— What to work on —
A stretch of the entries below is to be set down exactly, running from the line with "(∃ B, i = .deliver B) ∧" through the line with "def Obligations.OpaqueFieldsPassThrough : Prop", both included, and no other line.

Collected data:
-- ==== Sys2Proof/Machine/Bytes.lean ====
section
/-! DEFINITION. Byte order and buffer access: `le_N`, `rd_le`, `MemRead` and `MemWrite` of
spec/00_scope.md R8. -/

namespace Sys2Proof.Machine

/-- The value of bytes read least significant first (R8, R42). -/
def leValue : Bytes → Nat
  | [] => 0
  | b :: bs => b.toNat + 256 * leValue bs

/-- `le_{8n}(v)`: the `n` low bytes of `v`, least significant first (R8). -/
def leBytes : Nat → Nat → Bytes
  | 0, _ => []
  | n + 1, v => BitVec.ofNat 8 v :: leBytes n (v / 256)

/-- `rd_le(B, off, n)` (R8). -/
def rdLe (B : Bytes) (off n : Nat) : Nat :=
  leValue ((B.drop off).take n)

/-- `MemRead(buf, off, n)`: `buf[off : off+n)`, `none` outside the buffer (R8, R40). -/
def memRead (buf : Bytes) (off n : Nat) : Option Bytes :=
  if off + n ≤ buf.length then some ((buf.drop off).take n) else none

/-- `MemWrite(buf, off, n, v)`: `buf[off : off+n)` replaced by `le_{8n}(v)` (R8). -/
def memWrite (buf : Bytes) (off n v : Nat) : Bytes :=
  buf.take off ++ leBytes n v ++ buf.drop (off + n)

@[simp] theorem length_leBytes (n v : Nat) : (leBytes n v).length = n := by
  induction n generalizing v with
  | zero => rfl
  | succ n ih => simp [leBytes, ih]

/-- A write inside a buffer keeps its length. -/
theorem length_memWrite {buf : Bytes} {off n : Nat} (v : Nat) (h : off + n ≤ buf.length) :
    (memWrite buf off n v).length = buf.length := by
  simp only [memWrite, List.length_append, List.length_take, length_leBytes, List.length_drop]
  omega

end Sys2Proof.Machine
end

...

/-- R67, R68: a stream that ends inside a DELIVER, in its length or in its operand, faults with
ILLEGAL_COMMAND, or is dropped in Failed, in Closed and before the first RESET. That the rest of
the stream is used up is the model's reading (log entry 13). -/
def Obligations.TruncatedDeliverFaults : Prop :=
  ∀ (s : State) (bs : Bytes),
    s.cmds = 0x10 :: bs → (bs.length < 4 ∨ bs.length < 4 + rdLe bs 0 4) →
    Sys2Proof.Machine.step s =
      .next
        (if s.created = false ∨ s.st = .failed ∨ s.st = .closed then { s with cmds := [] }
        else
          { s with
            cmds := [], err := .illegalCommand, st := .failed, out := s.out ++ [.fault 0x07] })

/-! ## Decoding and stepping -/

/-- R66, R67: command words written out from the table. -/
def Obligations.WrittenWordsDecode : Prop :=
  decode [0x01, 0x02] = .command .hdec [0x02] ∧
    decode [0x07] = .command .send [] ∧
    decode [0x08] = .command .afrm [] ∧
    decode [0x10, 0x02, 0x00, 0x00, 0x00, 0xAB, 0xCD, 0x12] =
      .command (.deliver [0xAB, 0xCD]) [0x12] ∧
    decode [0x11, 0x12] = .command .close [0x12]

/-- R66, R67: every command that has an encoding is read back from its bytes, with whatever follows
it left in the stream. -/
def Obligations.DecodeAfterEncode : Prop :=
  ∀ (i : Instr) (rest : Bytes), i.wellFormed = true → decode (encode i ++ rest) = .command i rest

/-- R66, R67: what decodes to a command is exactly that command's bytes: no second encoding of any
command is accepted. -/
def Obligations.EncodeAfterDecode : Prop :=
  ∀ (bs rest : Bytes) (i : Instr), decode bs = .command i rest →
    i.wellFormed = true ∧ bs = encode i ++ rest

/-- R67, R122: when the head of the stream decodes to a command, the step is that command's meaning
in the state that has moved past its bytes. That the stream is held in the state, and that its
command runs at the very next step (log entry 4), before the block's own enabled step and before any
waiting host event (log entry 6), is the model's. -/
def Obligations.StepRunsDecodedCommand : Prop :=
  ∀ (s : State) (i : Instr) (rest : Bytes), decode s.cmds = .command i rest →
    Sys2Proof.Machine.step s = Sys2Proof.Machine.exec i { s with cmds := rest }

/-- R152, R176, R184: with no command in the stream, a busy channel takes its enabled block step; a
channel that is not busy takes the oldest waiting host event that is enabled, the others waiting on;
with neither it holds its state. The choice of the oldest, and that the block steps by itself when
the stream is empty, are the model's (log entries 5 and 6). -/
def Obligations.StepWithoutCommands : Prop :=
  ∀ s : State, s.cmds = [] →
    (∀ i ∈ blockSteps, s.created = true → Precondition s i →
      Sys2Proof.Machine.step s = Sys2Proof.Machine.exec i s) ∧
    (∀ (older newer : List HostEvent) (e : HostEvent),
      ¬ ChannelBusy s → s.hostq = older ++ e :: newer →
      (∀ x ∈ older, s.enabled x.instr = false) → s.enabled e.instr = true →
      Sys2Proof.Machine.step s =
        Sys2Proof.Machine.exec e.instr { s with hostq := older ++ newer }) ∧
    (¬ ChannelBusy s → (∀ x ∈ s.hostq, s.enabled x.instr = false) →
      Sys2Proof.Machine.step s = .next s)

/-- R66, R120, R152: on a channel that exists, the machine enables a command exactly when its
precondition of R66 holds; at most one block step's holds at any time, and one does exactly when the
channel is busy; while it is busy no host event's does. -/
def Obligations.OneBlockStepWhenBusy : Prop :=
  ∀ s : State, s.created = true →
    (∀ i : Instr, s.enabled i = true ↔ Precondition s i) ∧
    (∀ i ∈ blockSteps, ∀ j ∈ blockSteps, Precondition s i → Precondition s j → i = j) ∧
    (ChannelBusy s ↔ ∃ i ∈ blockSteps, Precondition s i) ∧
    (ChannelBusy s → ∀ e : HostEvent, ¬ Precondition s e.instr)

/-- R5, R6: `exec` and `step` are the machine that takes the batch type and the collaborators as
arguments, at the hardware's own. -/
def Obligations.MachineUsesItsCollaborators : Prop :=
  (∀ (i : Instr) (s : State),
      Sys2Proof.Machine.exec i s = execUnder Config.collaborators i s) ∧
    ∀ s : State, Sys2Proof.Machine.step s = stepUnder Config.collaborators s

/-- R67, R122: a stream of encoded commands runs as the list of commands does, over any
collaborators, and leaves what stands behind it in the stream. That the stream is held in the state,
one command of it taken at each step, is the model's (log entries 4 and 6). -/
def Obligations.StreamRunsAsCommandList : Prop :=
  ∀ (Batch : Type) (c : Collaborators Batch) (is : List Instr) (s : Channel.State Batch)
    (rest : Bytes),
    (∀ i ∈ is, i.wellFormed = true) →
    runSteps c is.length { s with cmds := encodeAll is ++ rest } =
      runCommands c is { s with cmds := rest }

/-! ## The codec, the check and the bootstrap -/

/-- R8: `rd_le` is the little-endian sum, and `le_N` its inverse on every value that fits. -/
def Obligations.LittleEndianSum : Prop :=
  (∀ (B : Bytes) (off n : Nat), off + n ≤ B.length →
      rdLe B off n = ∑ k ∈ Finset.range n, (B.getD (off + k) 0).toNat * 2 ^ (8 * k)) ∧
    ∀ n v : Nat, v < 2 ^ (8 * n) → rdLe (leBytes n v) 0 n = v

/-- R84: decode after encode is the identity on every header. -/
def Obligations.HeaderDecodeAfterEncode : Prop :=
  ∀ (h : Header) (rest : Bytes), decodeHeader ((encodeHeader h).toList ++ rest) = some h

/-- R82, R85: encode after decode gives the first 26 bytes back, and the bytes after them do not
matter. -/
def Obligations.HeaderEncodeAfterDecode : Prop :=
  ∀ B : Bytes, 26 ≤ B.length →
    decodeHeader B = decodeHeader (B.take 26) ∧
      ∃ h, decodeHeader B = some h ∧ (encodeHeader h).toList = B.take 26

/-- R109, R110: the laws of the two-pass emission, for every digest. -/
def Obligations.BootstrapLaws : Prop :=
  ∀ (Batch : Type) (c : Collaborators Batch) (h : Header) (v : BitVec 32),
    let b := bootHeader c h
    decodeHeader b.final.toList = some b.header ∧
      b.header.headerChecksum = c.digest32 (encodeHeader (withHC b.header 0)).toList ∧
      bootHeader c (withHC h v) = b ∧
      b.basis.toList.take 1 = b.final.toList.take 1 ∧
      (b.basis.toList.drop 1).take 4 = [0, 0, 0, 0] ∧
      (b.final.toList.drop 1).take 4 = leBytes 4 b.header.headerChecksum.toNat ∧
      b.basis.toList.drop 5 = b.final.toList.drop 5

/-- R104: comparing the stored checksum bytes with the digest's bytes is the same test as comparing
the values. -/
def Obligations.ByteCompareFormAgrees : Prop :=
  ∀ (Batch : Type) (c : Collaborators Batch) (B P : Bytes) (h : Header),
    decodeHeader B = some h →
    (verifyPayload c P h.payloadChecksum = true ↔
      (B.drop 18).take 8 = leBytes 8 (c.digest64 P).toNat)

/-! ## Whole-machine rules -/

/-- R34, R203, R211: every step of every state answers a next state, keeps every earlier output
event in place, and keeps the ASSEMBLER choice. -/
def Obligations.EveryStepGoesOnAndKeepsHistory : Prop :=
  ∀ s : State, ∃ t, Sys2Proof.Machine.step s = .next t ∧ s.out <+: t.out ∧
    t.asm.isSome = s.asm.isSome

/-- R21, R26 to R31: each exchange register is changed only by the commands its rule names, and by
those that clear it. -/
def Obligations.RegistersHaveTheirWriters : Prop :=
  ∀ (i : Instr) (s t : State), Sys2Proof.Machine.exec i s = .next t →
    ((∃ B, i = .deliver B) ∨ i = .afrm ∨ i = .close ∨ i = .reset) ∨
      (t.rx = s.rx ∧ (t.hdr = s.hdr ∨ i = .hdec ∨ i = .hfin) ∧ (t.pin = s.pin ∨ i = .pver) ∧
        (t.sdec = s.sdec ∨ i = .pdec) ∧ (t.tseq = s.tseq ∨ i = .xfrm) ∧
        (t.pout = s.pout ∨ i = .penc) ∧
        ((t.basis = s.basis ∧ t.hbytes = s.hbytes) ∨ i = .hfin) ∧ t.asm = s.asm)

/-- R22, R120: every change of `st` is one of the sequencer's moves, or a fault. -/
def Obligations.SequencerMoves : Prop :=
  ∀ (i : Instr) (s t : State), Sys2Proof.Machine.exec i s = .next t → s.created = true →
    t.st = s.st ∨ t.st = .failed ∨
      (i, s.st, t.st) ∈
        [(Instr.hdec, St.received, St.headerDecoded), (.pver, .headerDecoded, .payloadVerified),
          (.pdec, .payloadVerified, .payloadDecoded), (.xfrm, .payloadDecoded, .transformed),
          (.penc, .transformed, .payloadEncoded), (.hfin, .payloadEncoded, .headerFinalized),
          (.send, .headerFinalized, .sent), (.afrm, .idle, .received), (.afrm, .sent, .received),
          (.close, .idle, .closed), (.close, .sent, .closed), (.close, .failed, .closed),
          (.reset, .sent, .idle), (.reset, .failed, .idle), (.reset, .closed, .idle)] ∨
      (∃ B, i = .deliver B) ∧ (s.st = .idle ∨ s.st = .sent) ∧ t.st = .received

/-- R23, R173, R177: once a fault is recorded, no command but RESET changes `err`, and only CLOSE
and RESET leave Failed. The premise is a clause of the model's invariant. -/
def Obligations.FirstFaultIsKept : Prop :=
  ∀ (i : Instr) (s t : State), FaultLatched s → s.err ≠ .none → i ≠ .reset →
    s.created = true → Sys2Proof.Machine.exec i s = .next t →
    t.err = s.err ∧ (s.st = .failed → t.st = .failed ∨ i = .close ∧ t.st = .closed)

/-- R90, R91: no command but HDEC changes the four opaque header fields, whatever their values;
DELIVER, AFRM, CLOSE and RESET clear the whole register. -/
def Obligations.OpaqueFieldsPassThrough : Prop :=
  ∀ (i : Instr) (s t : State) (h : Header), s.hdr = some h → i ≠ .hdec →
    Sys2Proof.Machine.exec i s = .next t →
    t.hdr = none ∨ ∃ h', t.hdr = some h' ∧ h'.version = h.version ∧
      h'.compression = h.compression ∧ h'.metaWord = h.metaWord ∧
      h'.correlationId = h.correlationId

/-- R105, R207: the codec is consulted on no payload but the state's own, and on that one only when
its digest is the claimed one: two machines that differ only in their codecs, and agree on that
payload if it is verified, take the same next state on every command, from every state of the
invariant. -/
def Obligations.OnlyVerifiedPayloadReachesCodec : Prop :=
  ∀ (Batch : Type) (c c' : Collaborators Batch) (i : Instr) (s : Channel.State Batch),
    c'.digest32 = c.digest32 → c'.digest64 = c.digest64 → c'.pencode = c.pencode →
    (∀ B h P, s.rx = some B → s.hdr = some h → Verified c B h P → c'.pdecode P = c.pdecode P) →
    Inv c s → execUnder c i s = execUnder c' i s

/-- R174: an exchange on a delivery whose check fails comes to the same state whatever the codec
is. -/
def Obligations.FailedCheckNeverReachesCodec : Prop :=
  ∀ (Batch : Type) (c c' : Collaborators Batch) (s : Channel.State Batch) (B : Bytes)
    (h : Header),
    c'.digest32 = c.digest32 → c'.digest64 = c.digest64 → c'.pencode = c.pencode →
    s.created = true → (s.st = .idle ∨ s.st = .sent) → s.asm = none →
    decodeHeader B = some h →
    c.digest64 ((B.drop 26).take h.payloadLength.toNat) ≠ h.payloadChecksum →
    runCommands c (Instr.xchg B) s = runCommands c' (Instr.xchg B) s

— Output of the task —
      (∃ B, i = .deliver B) ∧ (s.st = .idle ∨ s.st = .sent) ∧ t.st = .received

/-- R23, R173, R177: once a fault is recorded, no command but RESET changes `err`, and only CLOSE
and RESET leave Failed. The premise is a clause of the model's invariant. -/
def Obligations.FirstFaultIsKept : Prop :=
  ∀ (i : Instr) (s t : State), FaultLatched s → s.err ≠ .none → i ≠ .reset →
    s.created = true → Sys2Proof.Machine.exec i s = .next t →
    t.err = s.err ∧ (s.st = .failed → t.st = .failed ∨ i = .close ∧ t.st = .closed)

/-- R90, R91: no command but HDEC changes the four opaque header fields, whatever their values;
DELIVER, AFRM, CLOSE and RESET clear the whole register. -/
def Obligations.OpaqueFieldsPassThrough : Prop :=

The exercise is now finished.